Во время поездки в Москву на поезде Миша Гордон становится очевидцем самоубийства разорившегося миллионера Андрея Живаго. Позже в Москве Миша учится в одном классе с сыном погибшего — Юрой Живаго:

«Вместе со мною был мой товарищ, гимназист-одноклассник. Вот что тогда же в номерах он мне сообщил. Он узнал в Комаровском человека, которого он раз видел случайно, при непредвиденных обстоятельствах. Однажды в дороге этот мальчик, гимназист Михаил Гордон, был очевидцем самоубийства моего отца – миллионера-промышленника. Миша ехал в одном поезде с ним.»

Вскоре родители отдают Мишу на воспитание в семью своих знакомых — профессоров Громеко. У Громеко мальчик живет вместе со своим одноклассником Юрой Живаго:

«Юру перевели в профессорскую семью Громеко, где он и по сей день находился.
У Громеко Юру окружала завидно благоприятная атмосфера.
«У них там такой триумвират, – думал Николай Николаевич, – Юра, его товарищ и одноклассник гимназист Гордон и дочь хозяев Тоня Громеко.«

Миша Гордон становится лучшим другом Юрия Живаго. Также у мальчиков появляется еще один друг — Ника Дудоров. Все трое остаются друзьями до конца жизни:

«Он был лучшим другом Юрия Андреевича.»

«Кроме того, Юре было приятно, что он опять встретится с Никой Дудоровым, гимназистом, жившим у Воскобойникова…»

 

Миша Гордон выбирает профессию философа под влиянием книг о религии, которые пишет Николай Николаевич Веденяпин (дядя Юрия Живаго). Влияние этих книг сковывает Мишу вместо того, чтобы двигать его вперед. Он даже думает о переходе в духовную академию. По мнению Юрия Живаго, Миша в своей профессии оказывается слишком далек от жизни:

«Душою этих книг было по‑новому понятое христианство, их прямым следствием – новая идея искусства.

Еще больше, чем на Юру, действовал круг этих мыслей на его приятеля. Под их влиянием Миша Гордон избрал своей специальностью философию. На своем факультете он слушал лекции по богословию и даже подумывал о переходе впоследствии в духовную академию.

Юру дядино влияние двигало вперед и освобождало, а Мишу – сковывало. Юра понимал, какую роль в крайностях Мишиных увлечений играет его происхождение. Из бережной тактичности он не отговаривал Мишу от его странных планов. Но часто ему хотелось видеть Мишу эмпириком, более близким к жизни.»

В 1912 г. Миша Гордон заканчивает Московский университет с дипломом филологом по философскому отделению (далее автор называет его и филологом, и философом). В это время ему около 20 лет:

«Юра, Миша Гордон и Тоня весной следующего года должны были окончить университет и Высшие женские курсы. Юра кончал медиком, Тоня – юристкой, а Миша – филологом по философскому отделению.»
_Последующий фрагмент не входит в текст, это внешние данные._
/-- Memory and composition but for the spans that are kept: their extents, contents, poison marks and records stay (R465). -/
def Main.keepOnly (m : Main) (keep : List Nat) : Main :=
  let stays (o : Owner) : Bool := match o with | .span x => keep.contains x | _ => false
  let chan (c : Nat) : Bool := stays (nth m.comp.memOwner c .idle)
  let own (o : Owner) : Owner := if stays o then o else .idle
  let channels := m.mem.channels.zipIdx.map (fun x => x.1.fresh (chan x.2))
  { m with
    mem := { m.mem with
      cells := m.mem.cells.filter (fun x => chan (x.1 / 2 ^ 32)), poison := m.mem.poison.filter (fun l => chan (l * 128 / 2 ^ 32))
      channels := channels, extents := m.mem.extents.filter (fun e => keep.contains e.span && e.state == .active), zeroing := [] }
    comp := {
      recs := (m.comp.recs.filter (fun r => keep.contains r.id)).map (fun r => { r with waiting := [] })
      coreOwner := m.comp.coreOwner.map own
      memOwner := m.comp.memOwner.zipIdx.map (fun x => if (nth channels x.2 ((m.chan 0).fresh false)).state = .retired then .held else own x.1)
      linkOwner := m.comp.linkOwner.map own }
    rcv := { m.rcv with
      aborts := m.rcv.aborts.filter (fun x => keep.contains x.1), born := m.rcv.born.filter (fun x => keep.contains x.1) } }

/-- Both links go down: functions, their mailboxes and bindings are as after reset; what the BMC waits for is lost (R464,
R533). -/
def Main.linksDown (m : Main) : Main :=
  { m with
    host := { m.host with
      fns := HostSt.reset.fns, ports := m.host.ports.map (fun p => { linkUp := false, perst := p.perst, numVfs := 0, cache := [] })
      doe := [], puts := [] }
    elbor := { Elbor.reset with boxes := m.elbor.boxes.map (fun b =>
      match b.mb with
      | .bmc => { b with waiting := [], held := [] }
      | .fn f => Mailbox.reset (.fn f)) } }

/-- The ports train once the main rails are up (R536). -/
def Main.linksUp (m : Main) : Main :=
  { m with
    rcv := { m.rcv with mainRails := true }
    host := { m.host with ports := m.host.ports.map (fun p => { p with linkUp := !p.perst }) } }

/-! ### Beginning a start -/

/-- A component whose staged image takes effect at this start (R487). -/
def FwComp.atStart (f : FwComp) : FwComp := if f.pending then { f with onB := !f.onB, staged := false, pending := false } else f

/-- The Seal processor at a start (R506, R511, R512). -/
def Sec.atStart (s : Sec) (cold : Bool) : Sec :=
  { s with
    unlocked := false, sinceCold := !cold && s.sinceCold, blocked := !cold && s.blocked, unlocking := none, switching := none
    owed := [], fw := s.fw.map FwComp.atStart, spdm := List.replicate 3 .start }

/-- Recovery as a start begins. -/
def Rcv.atStart (r : Rcv) (now : Nat) (cold : Bool) : Rcv :=
  { r with
    phase := if cold then .cold 1 else .warm 1, stepAt := now, joining := false, mainRails := false, handlings := [], resets := []
    banking := none, preserve := if cold then none else r.preserve, thermtrip := !cold && r.thermtrip
    tripHold := false, stallMark := if cold then none else r.stallMark }

/-- The power side as a start begins: a cold start clears fixed-frequency mode and a HOLD (R458). -/
def Power.atStart (p : Power) (cold : Bool) : Power :=
  let q := { p with stopped := false, told := [], tokens := [], paces := [], applied := p.roundAt, drooping := [] }
  (if cold then { q with fixed := false, hold := none, thermal := 64, capLim := 64, loc := 64, history := [] } else q).settle
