-- ==== Sys2Proof/Machine/Dispatch.lean ====
section
/-! DEFINITION. One arm per command: a direct call of its meaning. -/

namespace Sys2Proof.Machine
После окончания университета Миша работает на своем факультете редактором студенческого журнала:

«На гордоновском факультете издавали студенческий гектографированный журнал. Гордон был его редактором.»

В этот период Миша Гордон и его друг Юрий увлекаются творчеством поэта Александра Блока:

«Юра давно обещал им статью о Блоке. Блоком бредила вся молодежь обеих столиц, и они с Мишею больше других.»

В 1917 г. Гордон и Дудоров проявляют инициативу и без согласия Юрия издают его книжку. Книга имеет успех. Сам Юрий находится на фронте, так как идет Первая мировая война:

«Юрию Андреевичу писали, что Гордон и Дудоров без его разрешения выпустили его книжку, что ее хвалят и пророчат ему большую литературную будущность…»

После революции 1917 г. Миша Гордон тускнеет, обесцвечивается, линяет как личность, по словам Юрия Живаго. У Миши не остается своего мира, мнения, самостоятельной мысли, которых, вероятно, никогда и не было. Поэтому Юрий даже избегает общения с Гордоном и Дудоровым:

«Странно потускнели и обесцветились друзья. Ни у кого не осталось своего мира, своего мнения. Они были гораздо ярче в его воспоминаниях. По-видимому, он раньше их переоценивал.»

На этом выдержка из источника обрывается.